=== Information given ===
-- ==== Sys2Proof/Laws/Step.lean ====
section
/-! SUPPORT. `exec` by constructor, `step` by kind of cycle, and what each can do at all, said once. -/

namespace Sys2Proof.Machine

/-! ### `exec` by constructor -/

@[simp] theorem exec_nop (s : State) : exec .nop s = .next s := rfl

@[simp] theorem exec_clear (s : State) : exec .clear s = .next s.clear := rfl

@[simp] theorem exec_start (s : State) : exec .start s = .next s.start := rfl

@[simp] theorem exec_rsvdCmd3 (s : State) : exec .rsvdCmd3 s = .next s.rejectWrite := rfl

@[simp] theorem exec_rsvdCmd4 (cmd : BitVec 4) (s : State) : exec (.rsvdCmd4 cmd) s = .next s.rejectWrite := rfl

@[simp] theorem exec_rsvdCmd8 (cmd : BitVec 4) (s : State) : exec (.rsvdCmd8 cmd) s = .next s.rejectWrite := rfl

@[simp] theorem exec_pushb (byte : Byte) (s : State) : exec (.pushb byte) s = .next (s.pushByte Config.params byte) := rfl

@[simp] theorem exec_wrsel (sel : Word) (s : State) : exec (.wrsel sel) s = .next (s.select sel) := rfl

@[simp] theorem exec_wrIgn1 (s : State) : exec .wrIgn1 s = .next s := rfl

@[simp] theorem exec_wrIgn3 (s : State) : exec .wrIgn3 s = .next s := rfl

@[simp] theorem exec_wrIgn4 (addr : Addr) (s : State) : exec (.wrIgn4 addr) s = .next s := rfl

@[simp] theorem exec_wrIgn7 (s : State) : exec .wrIgn7 s = .next s := rfl

@[simp] theorem exec_wrIgn8 (addr : Addr) (s : State) : exec (.wrIgn8 addr) s = .next s := rfl

@[simp] theorem exec_rdStatus (s : State) : exec .rdStatus s = .next (s.answer s.statusWord) := rfl

@[simp] theorem exec_rdByteCount (s : State) : exec .rdByteCount s = .next (s.answer s.byteCountWord) := rfl

@[simp] theorem exec_rdRunCount (s : State) : exec .rdRunCount s = .next (s.answerResult s.runCountWord) := rfl

@[simp] theorem exec_rdResultCount (s : State) : exec .rdResultCount s = .next (s.answerResult s.resultCountWord) := rfl

@[simp] theorem exec_rdResultSel (s : State) : exec .rdResultSel s = .next (s.answer s.sel) := rfl

@[simp] theorem exec_rdResultLo (s : State) : exec .rdResultLo s = .next (s.answerResult s.resultLoWord) := rfl

@[simp] theorem exec_rdResultHi (s : State) : exec .rdResultHi s = .next (s.answerResult s.resultHiWord) := rfl

@[simp] theorem exec_rdResultIdx (s : State) : exec .rdResultIdx s = .next (s.answerResult s.resultIdxWord) := rfl

@[simp] theorem exec_rdCntNomatch (s : State) : exec .rdCntNomatch s = .next (s.answerResult (countWord s.cnt.noMatch)) := rfl

@[simp] theorem exec_rdCntCollision (s : State) : exec .rdCntCollision s = .next (s.answerResult (countWord s.cnt.collision)) := rfl

@[simp] theorem exec_rdCntTrunc (s : State) : exec .rdCntTrunc s = .next (s.answerResult (countWord s.cnt.truncated)) := rfl

@[simp] theorem exec_rdCntChecksum (s : State) : exec .rdCntChecksum s = .next (s.answerResult (countWord s.cnt.checksum)) := rfl

@[simp] theorem exec_rdCntDecoded (s : State) : exec .rdCntDecoded s = .next (s.answerResult (countWord s.cnt.decoded)) := rfl

@[simp] theorem exec_rdZero0 (s : State) : exec .rdZero0 s = .next (s.answer 0#32) := rfl

@[simp] theorem exec_rdZero2 (s : State) : exec .rdZero2 s = .next (s.answer 0#32) := rfl

@[simp] theorem exec_rdZero15 (s : State) : exec .rdZero15 s = .next (s.answer 0#32) := rfl

/-- `exec` answers a next state for every operation in every state. -/
theorem exec_answers (i : Instr) (s : State) : ∃ t, exec i s = .next t := by
  cases i <;> exact ⟨_, rfl⟩

/-- What an operation leaves is one of eight things: the state itself, a set ACC_ERR or CAP_OVF, an appended byte, an
accepted CLEAR or START, a new SEL, or a read's answer. -/
theorem exec_cases {i : Instr} {s t : State} (h : exec i s = .next t) :
    t = s ∨ t = s.rejectWrite ∨ t = s.dropByte ∨
    (∃ b, i = .pushb b ∧ s.busy = false ∧ s.bc ≠ Config.params.capBytes ∧ t = s.appendByte b) ∨
    (i = .clear ∧ s.busy = false ∧ t = s.clearAll) ∨ (i = .start ∧ s.busy = false ∧ t = s.beginScan) ∨
    (∃ k, i = .wrsel k ∧ t = s.select k) ∨
    ∃ w n, t = { s with rdata := w, returned := s.returned ++ [w], draws := n } := by
  have read : ∀ w, ∃ v n, s.answerResult w = { s with rdata := v, returned := s.returned ++ [v], draws := n } :=
    s.answerResult_frame
  cases i <;> simp only [exec_nop, exec_clear, exec_start, exec_rsvdCmd3, exec_rsvdCmd4, exec_rsvdCmd8, exec_pushb,
    exec_wrsel, exec_wrIgn1, exec_wrIgn3, exec_wrIgn4, exec_wrIgn7, exec_wrIgn8, exec_rdStatus, exec_rdByteCount,
    exec_rdRunCount, exec_rdResultCount, exec_rdResultSel, exec_rdResultLo, exec_rdResultHi, exec_rdResultIdx,
    exec_rdCntNomatch, exec_rdCntCollision, exec_rdCntTrunc, exec_rdCntChecksum, exec_rdCntDecoded, exec_rdZero0,
    exec_rdZero2, exec_rdZero15, Host.Outcome.next.injEq] at h <;> subst h
  case clear =>
    obtain ⟨_, h⟩ | ⟨hb, h⟩ := s.clear_cases <;> rw [h]
    · exact .inr (.inl rfl)
    · exact .inr (.inr (.inr (.inr (.inl ⟨rfl, hb, rfl⟩))))
  case start =>
    obtain ⟨_, h⟩ | ⟨hb, h⟩ := s.start_cases <;> rw [h]
    · exact .inr (.inl rfl)
    · exact .inr (.inr (.inr (.inr (.inr (.inl ⟨rfl, hb, rfl⟩)))))
  case pushb b =>
    obtain ⟨_, h⟩ | ⟨_, _, h⟩ | ⟨hb, hc, h⟩ := s.pushByte_cases Config.params b <;> rw [h]
    · exact .inr (.inl rfl)
    · exact .inr (.inr (.inl rfl))
    · exact .inr (.inr (.inr (.inl ⟨b, rfl, hb, hc, rfl⟩)))
  case wrsel k => exact .inr (.inr (.inr (.inr (.inr (.inr (.inl ⟨k, rfl, rfl⟩))))))
  case rsvdCmd3 => exact .inr (.inl rfl)
  case rsvdCmd4 => exact .inr (.inl rfl)
  case rsvdCmd8 => exact .inr (.inl rfl)
  all_goals first
    | exact .inl rfl
    | exact .inr (.inr (.inr (.inr (.inr (.inr (.inr ⟨_, s.draws, rfl⟩))))))
    | exact .inr (.inr (.inr (.inr (.inr (.inr (.inr (read _)))))))

/-! ### `step` by kind of cycle -/

/-- A reset cycle. -/
theorem step_reset {s : State} (h : s.currentCycle.rst = true) :
    step s = .next (s.beginCycle.resetEdge s.currentCycle) := by
  simp only [step, h, if_true]

/-- A cycle with a transaction. -/
theorem step_transaction {s u : State} (h : s.currentCycle.rst = false) (hs : s.currentCycle.busSel = true)
    (hu : exec (decode s.currentCycle.hop) s.beginCycle = .next u) :
    step s = .next (u.sequencerEdge Config.params s.busy s.currentCycle.finish) := by
  simp only [step, h, hs, hu, if_true, Bool.false_eq_true, if_false, endCycle]

/-- A cycle without a transaction. -/
theorem step_quiet {s : State} (h : s.currentCycle.rst = false) (hs : s.currentCycle.busSel = false) :
    step s = .next (s.beginCycle.sequencerEdge Config.params s.busy s.currentCycle.finish) := by
  simp only [step, h, hs, Bool.false_eq_true, if_false, endCycle]

/-- What a step leaves: a reset, or the sequencer's edge after the cycle's transaction, or the edge alone. -/
theorem step_cases {s t : State} (h : step s = .next t) :
    (s.currentCycle.rst = true ∧ t = s.beginCycle.resetEdge s.currentCycle) ∨
    (s.currentCycle.rst = false ∧ s.currentCycle.busSel = true ∧
      ∃ u, exec (decode s.currentCycle.hop) s.beginCycle = .next u ∧
        t = u.sequencerEdge Config.params s.busy s.currentCycle.finish) ∨
    (s.currentCycle.rst = false ∧ s.currentCycle.busSel = false ∧
      t = s.beginCycle.sequencerEdge Config.params s.busy s.currentCycle.finish) := by
  cases hr : s.currentCycle.rst
  · cases hs : s.currentCycle.busSel
    · rw [step_quiet hr hs] at h
      exact .inr (.inr ⟨rfl, rfl, (Host.Outcome.next.inj h).symm⟩)
    · obtain ⟨u, hu⟩ := exec_answers (decode s.currentCycle.hop) s.beginCycle
      rw [step_transaction hr hs hu] at h
      exact .inr (.inl ⟨rfl, rfl, u, hu, (Host.Outcome.next.inj h).symm⟩)
  · rw [step_reset hr] at h
    exact .inl ⟨rfl, (Host.Outcome.next.inj h).symm⟩

/-- One more step of a run. -/
theorem run_succ {s t : State} (k : Nat) (h : step s = .next t) :
    Sys2Proof.core.run (k + 1) s = Sys2Proof.core.run k t := by
  have h' : Sys2Proof.core.step s = .next t := h
  simp only [Host.Core.run, h']

end Sys2Proof.Machine
end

=== Exercise brief ===
What is the number of lines in the records that include "leaves"? Answer with that number alone.

=== Task response ===
2